**EXERCISE DETAILS:** Scan the data below and copy each line where "setTile" occurs.

##### INFORMATION #####

-- ==== Sys2Proof/Machine/Spares.lean ====
section
/-! DEFINITION. Spares, retirement and replacement of tiles and courses, the sanitizing of a tile, and what a
half's self-test does with its findings (R13 to R16, R187 to R189, R478, R479, R499, R500). -/

namespace Sys2Proof.Machine

open Sys2Proof

/-! ### Spares -/

/-- Physical course that serves a logical tile's course (R14). -/
def Fabric.physCourse (f : Fabric) (l : Nat) : Nat :=
  if f.courseMap.contains (courseKey l) then 0x20 else tileCourse l

/-- A spare tile of a physical course that serves nothing and is usable. -/
def Fabric.spareFree (f : Fabric) (p : Nat) : Bool :=
  !f.unusable.contains p && !f.tileMap.any (fun e => e.2 == p)

/-- Free spare tiles of a physical course. -/
def Fabric.freeSpares (f : Fabric) (h c : Nat) : List Nat :=
  [mkTile h c 0x20, mkTile h c 0x21].filter f.spareFree

/-- Spare tiles left to a logical or spare course (0x4005.02). -/
def Fabric.sparesLeft (f : Fabric) (h c : Nat) : Nat :=
  (f.freeSpares h (f.physCourse (mkTile h c 0))).length

/-- The spare course of a half is unused and usable (R14). -/
def Fabric.spareCourseFree (f : Fabric) (h : Nat) : Bool :=
  !f.courseMap.any (fun k => k / 64 == h) && !f.deadSpareCourse.contains h

/-- A forward strand is issued on a tile: the one that serves its logical address now. -/
def State.tileBusy (s : State) (p : Nat) : Bool :=
  match s.fabric.logical p with
  | none => false
  | some l => s.physTile l == some p && s.ctxs.any (fun c => c.slots.any (fun x => x.issued && x.kind == .forward l))

/-- What goes with a tile's logical address to the unit `u` that serves it from now on: everything but the array, its
counts, its calibration and its checks (R188). -/
def Tile.contentTo (t u : Tile) : Tile :=
  { t with addr := u.addr, cells := u.cells, stored := u.stored, unusable := false, failedRows := [], dirty := u.dirty,
           calProduct := u.calProduct, calAgain := u.calAgain, lastForward := u.lastForward, issues := u.issues,
           doomed := false,
           accepted := u.accepted, swapDue := u.swapDue, plumbDueAt := u.plumbDueAt }

/-- A course in service that has fewer than 2 spare tiles left raises the spares reason of its half (R32, R189). -/
def State.spareCheck (s : State) (h c : Nat) : State :=
  if !s.fabric.courseMap.contains (h * 64 + c) && decide ((s.fabric.freeSpares h c).length < 2) then
    s.raiseReplace (halfOf h) 1
  else s

/-- The step of each context that has used a unit fails its checks (R383). -/
def State.failUsers (s : State) (unit : Nat) : State :=
  (s.ctxs.filter (fun c => c.phase != 0 && c.used.contains unit)).foldl (fun t c => t.failCheck c.n unit) s

/-- Marks a physical tile unusable; a spare tile so lost counts against its course. -/
def State.markUnusable (s : State) (p : Nat) : State :=
  let s := (s.modTile p (fun t => { t with unusable := true, doomed := false })).failUsers (unitTile p)
  let s := if s.fabric.unusable.contains p then s
    else { s with fabric := { s.fabric with unusable := s.fabric.unusable ++ [p] } }
  s.spareCheck (tileHalf p) (tileCourse p)

/-- Surround configuration of a tile, and its range code, go to the unit that serves its address (R15). -/
def State.copySurround (s : State) (p q : Nat) : State :=
  let s := (List.range 7).foldl (fun t j =>
    t.putAt q 0x4012 (0x02 + j) (t.regAt p 0x4012 (0x02 + j))) s
  s.putAt q 0x4010 0x02 (s.regAt p 0x4010 0x02)

/-- Writes every weight row of a tile that a context has placed to Swizeoth's record, with its read-back (R188). -/
def State.rewriteTile (s : State) (p : Nat) (inPass : Bool) : State :=
  if (s.tile p).sCol.isEmpty then s
  else ((List.range 1024).foldl (fun t r => t.rewriteRow p r) s).shadowAll p inPass

/-- Nothing of a context is left in a tile; its array and its counts stay. -/
def Tile.vacant (t : Tile) : Tile := { (Tile.blank t.addr).contentTo t with unusable := t.unusable }

/-- The unit `q` takes over what `p` held, its array written from the records. -/
def State.moveTile (s : State) (p q : Nat) (inPass : Bool) : State :=
  let s := s.setTile ((s.tile p).contentTo (s.tile q))
  let s := s.setTile { (s.tile p).vacant with unusable := true }
  (s.copySurround p q).rewriteTile q inPass

/-- Logical tiles of a course. -/
def courseTiles (h c : Nat) : List Nat := (List.range 32).map (fun t => mkTile h c t)

/-- Physical tiles of a course. -/
def courseUnits (h c : Nat) : List Nat := (List.range 34).map (fun t => mkTile h c t)

/-- A logical tile of a course that the spare course takes: the tile of its number serves it, or a spare tile of
the spare course where that one is unusable; with neither it is absent (R13, R14, R16). `src` served it before. -/
def State.seatOnSpare (s : State) (l : Nat) (src : Option Nat) : State :=
  let own := mkTile (tileHalf l) 0x20 (tileNum l)
  let seat := if s.fabric.unusable.contains own then (s.fabric.freeSpares (tileHalf l) 0x20).head? else some own
  match seat with
  | none => { s with fabric := { s.fabric with absent := s.fabric.absent ++ [l] } }
  | some q =>
    let s := if q = own then s
      else { s with fabric := { s.fabric with tileMap := s.fabric.tileMap ++ [(l, q)] } }
    match src with
    | some p => s.moveTile p q false
    | none => s

/-- The spare course takes a logical course as a whole: its tiles answer to the replaced addresses,
and spares consumed in the replaced course are not carried over (R14). -/
def State.takeSpareCourse (s : State) (h c : Nat) : State :=
  let old := courseTiles h c
  let seats := old.map (fun l => (l, s.fabric.phys l))
  let s := { s with fabric := { s.fabric with
      tileMap := s.fabric.tileMap.filter (fun (e : Nat × Nat) => !old.contains e.1),
      absent := s.fabric.absent.filter (fun l => !old.contains l),
      courseMap := s.fabric.courseMap ++ [h * 64 + c] } }
  let s := (courseUnits h c).foldl (fun t p => t.markUnusable p) s
  (seats.foldl (fun t (e : Nat × Option Nat) => t.seatOnSpare e.1 e.2) s).spareCheck h 0x20

/-- A field repair is counted and logged (R189). -/
def State.fieldRepair (s : State) (l unit cls : Nat) : State :=
  let h := tileHalf l
  let s := s.bump 0x4005 (0x05 + h)
  s.log { cls := cls, unit := unit, obj := counter 0x4005 (0x05 + h) }

/-- A physical course fails and no spare is left for the logical course that it serves: its units are unusable, the
course and its tiles are absent (R16). -/
def State.loseCourse (s : State) (h c l : Nat) : State :=
  let s := (courseUnits h c).foldl (fun t p => t.markUnusable p) s
  let gone := (courseTiles h l).filter (fun a => !s.fabric.absent.contains a)
  { s with fabric := { s.fabric with absent := s.fabric.absent ++ gone,
                                     absentCourses := s.fabric.absentCourses ++ [h * 64 + l] } }

/-- A physical course fails as a whole, by its engine or its buffer: the spare course replaces it, or it is absent
(R14, R16). A course replaced before serves nothing; the spare course leaves the course that it serves absent. -/
def State.replaceCourse (s : State) (h c : Nat) : State :=
  if c = 0x20 then
    let s := { s with fabric := { s.fabric with deadSpareCourse := s.fabric.deadSpareCourse ++ [h] } }
    match s.fabric.courseMap.find? (fun k => k / 64 == h) with
    | some k => s.loseCourse h 0x20 (k % 64)
    | none => s
  else if s.fabric.courseMap.contains (h * 64 + c) || s.fabric.absentCourses.contains (h * 64 + c) then s
  else if s.fabric.spareCourseFree h then s.takeSpareCourse h c
  else s.loseCourse h c c

/-- The address map: a temporary move does not change it (R15). -/
def State.addressMap (s : State) : Fabric := { s.fabric with relocated := [] }

/-- A spare tile of the course that serves a logical tile, which serves nothing, not even for a step. -/
def State.spareFor (s : State) (l : Nat) : Option Nat :=
  (s.fabric.freeSpares (tileHalf l) (s.fabric.physCourse l)).find? (fun q =>
    !s.fabric.relocated.any (fun e => e.2 == q))

/-- A spare tile answers to a logical address from now on. -/
def State.mapTile (s : State) (l q : Nat) : State :=
  let s := { s with fabric := { s.fabric with
      tileMap := s.fabric.tileMap.filter (fun (e : Nat × Nat) => e.1 != l) ++ [(l, q)] } }
  s.spareCheck (tileHalf q) (tileCourse q)

/-- A tile that serves a logical address is retired. A spare that serves it for a step keeps it; else a spare tile of
its course takes the address, else the spare course takes the course, else the address is absent (R13, R14, R16, R187).
`inPass`: a row of its transfer pass called for it. -/
def State.retireTile (s : State) (l : Nat) (inPass : Bool) : State :=
  match s.addressMap.phys l with
  | none => s
  | some p =>
    match lookup s.fabric.relocated l, s.spareFor l with
    | some q, _ =>
      let s := State.setTile { s with fabric := { s.fabric with
        relocated := s.fabric.relocated.filter (fun (e : Nat × Nat) => e.1 != l) } } (s.tile p).vacant
      (s.markUnusable p).mapTile l q
    | none, some q => ((s.moveTile p q inPass).markUnusable p).mapTile l q
    | none, none =>
      if s.fabric.spareCourseFree (tileHalf l) && !s.fabric.courseMap.contains (courseKey l) then
        s.takeSpareCourse (tileHalf l) (tileCourse l)
      else
        let s := s.markUnusable p
        { s with fabric := { s.fabric with
            tileMap := s.fabric.tileMap.filter (fun e => e.1 != l),
            absent := s.fabric.absent ++ [l] } }

/-- A retirement in the field (R189). -/
def State.retireField (s : State) (l : Nat) (inPass : Bool) : State :=
  let u := unitTile ((s.addressMap.phys l).getD l)
  (s.retireTile l inPass).fieldRepair l u clsWarning

/-- Takes a physical tile out of service, whether it serves an address or waits as a spare (R500). -/
def State.dropTile (s : State) (p : Nat) : State :=
  match s.addressMap.logical p with
  | some l => s.retireTile l false
  | none => s.markUnusable p

/-- Retires a tile in the field; one that strands have been issued to serves until they have ended (R188). -/
def State.retireUnit (s : State) (p : Nat) : State :=
  if s.tileBusy p || !(s.tile p).flight.isEmpty then s.modTile p (fun t => { t with doomed := true })
  else match s.addressMap.logical p with
    | some l => s.retireField l false
    | none => s.markUnusable p

/-- A tile that was to retire when its strands have ended does so once they have. -/
def State.retireDue (s : State) (p : Nat) : State := if (s.tile p).doomed then s.retireUnit p else s

/-! ### Sanitizing a tile (R478, R479) -/

/-- Every cell of a tile outside the reference rows goes to level 0 and is verified; cells that stay above take the tile
out of service. -/
def State.sanitizeTile (s : State) (residual : List (Nat × Nat)) (p : Nat) : State :=
  let hit := (s.tile p).cells.filter (fun e => decide (16 ≤ e.1 / 2240) && e.2 != 0)
  let rows := (hit.map (fun e => e.1 / 2240)).eraseDups
  let s := rows.foldl (fun x r =>
    x.pulseRow p r ((hit.filter (fun e => e.1 / 2240 == r)).map (fun e => (e.1 % 2240, 0))) [] false) s
  let s := (s.modTile p (fun t => { t with measured := [], records := [] })).bump 0x9060 0x03
  let left := (lookup residual p).getD 0
  if left = 0 then s else (s.addAt 0 0x9060 0x04 left).dropTile p

/-! ### Repair entries and self-test (R499, R500, R515) -/

/-- Fields of a repair entry (R515). -/
def entryUnit (e : BitVec 64) : Nat := e.toNat / 2 ^ 32
def entryKind (e : BitVec 64) : Nat := e.toNat / 64 % 4

/-- A unit whose failure fails the half's start: half manager, Swizeoth, hub, mortar link (R500). A
device cache partition has no unit word of its own. -/
def entryFatal (e : BitVec 64) : Bool :=
  entryKind e == 2 && [0x05, 0x06, 0x09, 0x0B].contains (unitKind (entryUnit e))

/-- Slices of a tile marked unusable: their corrections hold no group (R222). -/
def State.sliceUsable (s : State) (p sl : Nat) : Bool :=
  !(s.half0.repairs ++ s.half1.repairs).any (fun e => entryKind e == 2 && entryUnit e == unitSlice p sl) &&
    !s.suspect (unitSlice p sl)

/-- Slices of a tile that a selection, 0 active or 1 pending, does not use and that are usable (R222). -/
def State.spareSlices (s : State) (p set : Nat) : List Nat :=
  (List.range 34).filter (fun sl => s.sliceUsable p sl &&
    !(List.range 32).any (fun g => s.valAt (p * 2 ^ 18 + set) 0x2010 (0x67 + g) == sl))

/-- In one selection a failed slice gives its group to a spare slice; false where none is left. -/
def State.dropSliceIn (s : State) (p sl set : Nat) : State × Bool :=
  match (List.range 32).find? (fun g => s.valAt (p * 2 ^ 18 + set) 0x2010 (0x67 + g) == sl) with
  | none => (s, true)
  | some g =>
    match s.spareSlices p set with
    | q :: _ => (s.putAt (p * 2 ^ 18 + set) 0x2010 (0x67 + g) (toWord q), true)
    | [] => (s, false)

/-- A failed slice gives its group to a spare slice in both selections (R200, R500); false where none is left, and the
tile is to be retired (R201). -/
def State.dropSlice (s : State) (p sl : Nat) : State × Bool :=
  let a := s.dropSliceIn p sl 0
  let b := a.1.dropSliceIn p sl 1
  (b.1, a.2 && b.2)

/-- What replaces a unit that redundancy cannot repair (R500). -/
def State.applyEntry (s : State) (e : BitVec 64) : State :=
  if entryKind e != 2 then s
  else
    let u := entryUnit e
    let place := u % 2 ^ 17
    match unitKind u with
    | 0x01 => s.dropTile place
    | 0x02 => (match s.dropSlice place (u / 2 ^ 17 % 64) with
      | (t, true) => t
      | (_, false) => s.dropTile place)
    | 0x03 | 0x04 => s.replaceCourse (tileHalf place) (tileCourse place)
    | _ => s

/-- Dictionary index of a half's self-test results. -/
def testIndex (h : HalfId) : Nat := pick h 0xF002 0xF003

/-- Self-test of a half: its new entries are kept, at most 4,096, and unusable units replaced. The
answer says whether the half may go on (R499, R500). The duration is a free value
(assumption 6). -/
def State.selfTest (s : State) (h : HalfId) (found : List (BitVec 64)) : State × Bool :=
  let new := found.filter (fun e => !(s.half h).repairs.contains e)
  let ok := decide ((s.half h).repairs.length + new.length ≤ 4096) && !found.any entryFatal
  let keep := new.take (4096 - (s.half h).repairs.length)
  let s := s.modHalf h (fun c => { c with repairs := c.repairs ++ keep })
  let s := keep.foldl (fun t e => t.applyEntry e) s
  let i := testIndex h
  let s := s.put i 0x01 (if !ok then 3 else if keep.isEmpty then 1 else 2)
  let s := (s.putAt 0 i 0x02 s.freeNext).freeSkip 1
  let s := s.put i 0x03 (s.half h).repairs.length
  let s := s.put i 0x04 keep.length
  (s, ok)

end Sys2Proof.Machine
end

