-- ==== Sys2Proof/Machine/Power.lean ====
section
/-! DEFINITION. Events of power states, governors and energy (chapter 16). -/

namespace Sys2Proof.Machine

open Sys2Proof

/-! ### Power states (R428 to R433) -/

/-- Nothing of a running half works any more (R431). -/
def State.quiesced (s : State) : Bool :=
  s.ctxs.all (fun c => !s.commandable c.half || !c.going && !c.inFlight && !c.upd.running && c.copyStep.isNone) &&
  s.tiles.all (fun t => !s.commandable (halfOf (tileHalf t.addr)) || !t.inPass)

/-- Speed factor of a tile's course in 1/1,024 (R90, 0x1006.02). -/
def State.speedOf (s : State) (p : Nat) : Nat := s.valAt (courseUnit (halfOf (tileHalf p)) (tileCourse p)) 0x1006 0x02

/-- A calibration product is in progress: 180 ns ÷ f have not passed since it started (R180, R234). -/
def State.calActive (s : State) (p : Nat) : Bool :=
  match (s.tile p).calProduct with
  | some c => decide ((s.count - c) * s.speedOf p < 9 * 1024)
  | none => false

/-- QUIESCENCE (R431): entry is timed from here; calibration products are aborted and start again once the core may
issue (R202). -/
def execQuiescence (s : State) : Result :=
  onPower s (fun s =>
    match s.key.trans with
    | some t =>
      if t.quiet = false ∧ t.target ≠ 0 ∧ s.quiesced = true then
        { s with key := { s.key with trans := some { t with quiet := true, since := s.count } },
                 tiles := s.tiles.map (fun (x : Tile) =>
                   { x with calProduct := none, calAgain := x.calAgain || s.calActive x.addr }) }
      else s
    | none => s)

/-- The module is Active: h_power clears; a held context waits for the host's RUN (R431). -/
def State.toActive (s : State) (since : Nat) : State :=
  let s := s.ctxs.foldl (fun t c => t.clearReason c.n rPower) s
  (s.put 0x1010 0x01 0).put 0x1010 0x08 (s.since since)

/-- Exit to Active begins (R432, R433). -/
def State.startExit (s : State) : State :=
  let t : Transition := { target := 0, prev := s.val 0x1010 0x01, quiet := true, since := s.count,
                          wakes := false }
  let s := { s with key := { s.key with trans := some t } }
  s.put 0x1010 0x01 4

/-- Lanes of a half stop (R434): its spokes train again after the return to Active. -/
def State.stopSpokes (s : State) (h : HalfId) : State :=
  (List.range 17).foldl (fun t n =>
    let u := halfNum h * 256 + n
    if t.valAt u 0x6003 0x02 = 0 then t else t.putAt u 0x6003 0x02 1) s

/-- The target state is reached (R428, R429). -/
def State.reachState (s : State) (t : Transition) : State :=
  let s := match t.target with
    | 0 => s.toActive t.since
    | 1 => ((s.put 0x1010 0x01 1).bump 0x1010 0x03).put 0x1010 0x07 (s.since t.since)
    | 2 =>
      let s := ((s.put 0x1010 0x01 2).bump 0x1010 0x04).put 0x1010 0x07 (s.since t.since)
      [HalfId.h0, HalfId.h1].foldl (fun t h => if t.fenced h then t else t.stopSpokes h) s
    | _ => s.commandedOff.put 0x1010 0x07 (s.since t.since)
  let s := { s with key := { s.key with trans := none } }
  let s := s.endPending 0x1010 0x02 0 0x0000
  if t.wakes then s.startExit else s

/-- A power-up of the halves has ended: each has completed or failed its start, or was not started (R429). -/
def State.startSettled (s : State) : Bool :=
  (s.half .h0).phase != .starting && (s.half .h1).phase != .starting && s.key.waiting.isNone

/-- POWER_STATE_REACHED (R429): an entry needs quiescence, an exit from Keystone-only the end of the halves'
power-up. Where no half has come up the module stays in Keystone-only (assumption 60, DEDUCED). -/
def execPowerStateReached (s : State) : Result :=
  onPower s (fun s =>
    match s.key.trans with
    | some t =>
      if t.target = 0 ∧ t.prev = 3 ∧ s.startSettled = false then s
      else if t.target = 0 ∧ t.prev = 3 ∧ s.runs .h0 = false ∧ s.runs .h1 = false then
        let s := State.put { s with key := { s.key with trans := none } } 0x1010 0x01 3
        s.endPending 0x1010 0x02 0 0x3001
      else if t.quiet then s.reachState t else s
    | none => s)

/-- A wake event (R432, R433): in Quiet or Retain the exit begins; during entry it waits for the
entry to end and is counted once; while Retain is held for the crystal nothing leaves it. -/
def State.wakeEvent (s : State) : State :=
  match s.key.trans with
  | some t =>
    if (t.target = 1 ∨ t.target = 2) ∧ t.wakes = false ∧ s.val 0x1000 0x06 ≠ 2 then
      let s := s.bump 0x1010 0x06
      { s with key := { s.key with trans := some { t with wakes := true } } }
    else s
  | none =>
    if s.val 0x1010 0x01 = 1 ∨ (s.val 0x1010 0x01 = 2 ∧ s.val 0x1000 0x06 ≠ 2) then s.startExit
    else s

/-- WAKE (R432). -/
def execWake (s : State) : Result := onPower s State.wakeEvent

/-- A request that wakes the module is served after the exit (R432): the module is Active. -/
def State.wakeNow (s : State) : State :=
  if s.key.trans.isNone && (s.val 0x1010 0x01 == 1 || s.val 0x1010 0x01 == 2) then
    s.toActive s.count
  else s

/-- What is left of a pending transition happens at once. -/
def State.finishTrans (s : State) : State :=
  match s.key.trans with
  | some t => s.reachState t
  | none => s

/-- A RUN write wakes the module from Quiet; during an entry to Quiet that has begun the round trip is completed first
(R432, R433). -/
def State.wakeForRun (s : State) : State :=
  match s.key.trans with
  | some t =>
    if t.target = 1 ∧ t.quiet = true then s.wakeEvent.finishTrans.finishTrans
    else if t.target = 0 ∧ t.prev = 1 then s.finishTrans
    else s
  | none => s.wakeNow

/-- The module is in Retain and held there for the crystal (R432). -/
def State.retainHeld (s : State) : Bool := s.val 0x1010 0x01 == 2 && s.val 0x1000 0x06 == 2

/-! ### Power governor (R440) -/

/-- One evaluation of the power governor: draw and grant in mW. -/
def governPower (c p g : Nat) (low : Bool) : Nat :=
  if g < p then max 4 (c - max 1 ((64 * (p - g) + p - 1) / p))
  else if low ∧ p * 100 < 97 * g then min 64 (c + 1)
  else c

/-- Effective grant of a half in mW. -/
def State.grantMw (s : State) (h : HalfId) : Nat :=
  (match h with | .h0 => s.effective.1 | .h1 => s.effective.2) * 1000

/-- POWER_GOVERN (R440): every 100 µs for a running half. -/
def execPowerGovern (h : HalfId) (drawMw : Nat) (below10ms : Bool) (s : State) : Result :=
  onPower s (fun s =>
    if s.runs h then
      let s := (s.put 0x1011 (0x06 + halfNum h) drawMw).regrant
      let g := s.grantMw h
      (s.modHalf h (fun c => { c with cadP := governPower c.cadP drawMw g below10ms })).throttle h
    else s)

/-- POWER_FAST_CLAMP (R440): 20 samples above 1.1 × G. -/
def execPowerFastClamp (h : HalfId) (s : State) : Result :=
  onPower s (fun s =>
    if s.runs h then (s.modHalf h (fun c => { c with cadP := min c.cadP 32 })).throttle h else s)

/-! ### Droop (R443) -/

/-- DROOP_DETECT: the course withholds issue; counted, a risk event of kind 2. -/
def execDroopDetect (h : HalfId) (course : Nat) (s : State) : Result :=
  onPower s (fun s =>
    if s.railsOn h = true ∧ course ≤ 0x20 ∧ (s.half h).droop.contains course = false then
      let s := s.modHalf h (fun c => { c with droop := c.droop ++ [course] })
      let s := (s.bump (pick h 0x1012 0x1013) 0x06).riskEvent h 2
      s.throttle h
    else s)

/-- DROOP_RECOVER: issue resumes. -/
def execDroopRecover (h : HalfId) (course : Nat) (s : State) : Result :=
  onPower s (fun s =>
    (s.modHalf h (fun c => { c with droop := c.droop.filter (· != course) })).throttle h)

/-! ### Thermal control (R444) -/

/-- THERMAL_THROTTLE: at or above the threshold c_t falls by 2; the entry is counted and is a risk
event of kind 4. -/
def execThermalThrottle (h : HalfId) (celsius : Int) (s : State) : Result :=
  onPower s (fun s =>
    if s.railsOn h = true ∧ (s.val 0x1014 0x01 : Int) ≤ celsius then
      let s := s.noteJunction h celsius
      let entry := (s.half h).cadT == 64
      let s := if entry then (s.bump 0x1014 0x05).riskEvent h 4 else s
      (s.modHalf h (fun c => { c with cadT := max 4 (c.cadT - 2) })).throttle h
    else s)

/-- THERMAL_RECOVER: 3 °C below the threshold for 100 ms, c_t rises by 1. -/
def execThermalRecover (h : HalfId) (celsius : Int) (s : State) : Result :=
  onPower s (fun s =>
    if s.railsOn h = true ∧ celsius < (s.val 0x1014 0x01 : Int) - 3 then
      let s := s.noteJunction h celsius
      (s.modHalf h (fun c => { c with cadT := min 64 (c.cadT + 1) })).throttle h
    else s)

/-- THERMAL_CRAWL: at 105 °C crawl is forced. -/
def execThermalCrawl (h : HalfId) (celsius : Int) (s : State) : Result :=
  onPower s (fun s =>
    if s.railsOn h = true ∧ 105 ≤ celsius then
      ((s.noteJunction h celsius).modHalf h (fun c => { c with crawlThermal := true })).throttle h
    else s)

/-- THERMAL_CRAWL_END (R439): below 103 °C. -/
def execThermalCrawlEnd (h : HalfId) (celsius : Int) (s : State) : Result :=
  onPower s (fun s =>
    if celsius < 103 then
      ((s.noteJunction h celsius).modHalf h (fun c => { c with crawlThermal := false })).throttle h
    else s)

/-- A trip that leaves no half powered overtakes a pending transition: one to Keystone-only is then reached, any other
ends with 0x3001 and the module stays where it was (R430). While the other half is powered the transition goes on for
that half. -/
def State.tripOvertakes (s : State) : State :=
  if s.halvesPowered then s
  else match s.key.trans with
    | none => s
    | some t =>
      if t.target = 3 then s.reachState { t with wakes := false }
      else
        let s := { s with key := { s.key with trans := none } }
        let s := s.endPending 0x1010 0x02 0 0x3001
        if t.prev = 0 then s.toActive s.count else s.put 0x1010 0x01 t.prev

/-- A start in progress ends with the half's power: a half reset that waits for it fails, and the module start counts
without it (R29, R505). -/
def State.dropStart (s : State) (h : HalfId) : State :=
  if (s.half h).phase = .starting then
    let s := s.endPending 0xF010 0x01 (halfNum h) 0x3001
    if h = .h0 then { s with key := { s.key with half0Late := true } } else s
  else s

/-- THERMAL_TRIP: at 108 °C for 100 µs the keystone removes power from the half, handles it as one
whose bridge is lost and marks it with fence state 3 (R444, R29). -/
def execThermalTrip (h : HalfId) (celsius : Int) (s : State) : Result :=
  onPower s (fun s =>
    if s.railsOn h = true ∧ 108 ≤ celsius then
      let late := (s.half h).phase == .starting
      let g := if s.fenced h then (s.half h).lastGrant else s.grant h
      let s := (s.noteJunction h celsius).bump 0x1014 0x06
      let s := (s.dropStart h).dropHalf h
      let s := s.railsOff h .tripped
      let s := s.modHalf h (fun c => { c with lastGrant := g, confirmed := true })
      let s := s.setFence h 3
      let s := s.log { cls := clsFailure, unit := unitKeystone, obj := counter 0x1014 0x06 }
      let s := s.tripOvertakes.regrant
      if late then s.leadFallback else s
    else s)

/-! ### Energy (R446) -/

/-- One context's share of the window's energy, in µJ. -/
def energyShare (e measured total : Nat) : Nat := if total = 0 then 0 else e * measured / total

/-- Energy in pJ of the bytes that a context moved in HBM and in the pannier. -/
def trafficEnergy (traffic : List (Nat × Nat × Nat)) (n : Nat) : Nat :=
  traffic.foldl (fun a t => if t.1 = n then a + 30 * t.2.1 + 80 * t.2.2 else a) 0

/-- ENERGY_RECONCILE: the rail energy of the window in µJ is divided over the contexts in proportion
to their estimates in pJ; the remainder is overhead. The traffic is (context, HBM bytes, pannier bytes) of the window. -/
def execEnergyReconcile (h : HalfId) (measured overheadEstimate moduleEnergy : Nat) (traffic : List (Nat × Nat × Nat))
    (s : State) : Result :=
  onPower s (fun s =>
    if !s.runs h then s else
    let mine := (s.ctxs.filter (fun c => c.half == h)).map (fun (c : Ctx) =>
      { c with energy := c.energy + trafficEnergy traffic c.n })
    let total := mine.foldl (fun a c => a + c.energy) overheadEstimate
    let given := mine.foldl (fun a c => a + energyShare c.energy measured total) 0
    let s := mine.foldl (fun t c =>
      (t.add64 (cidx c.n) 0x16 (energyShare c.energy measured total)).modCtx c.n
        (fun x => { x with energy := 0 })) s
    let s := s.add64 0x1017 (0x01 + 2 * halfNum h) measured
    let s := s.add64 0x1017 (0x05 + 2 * halfNum h) (measured - given)
    s.add64 0x1017 0x09 moduleEnergy)

end Sys2Proof.Machine
end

#####

**SOLUTION TO THIS PROBLEM:**
  let s := s.setTile ((s.tile p).contentTo (s.tile q))
  let s := s.setTile { (s.tile p).vacant with unusable := true }
      let s := State.setTile { s with fabric := { s.fabric with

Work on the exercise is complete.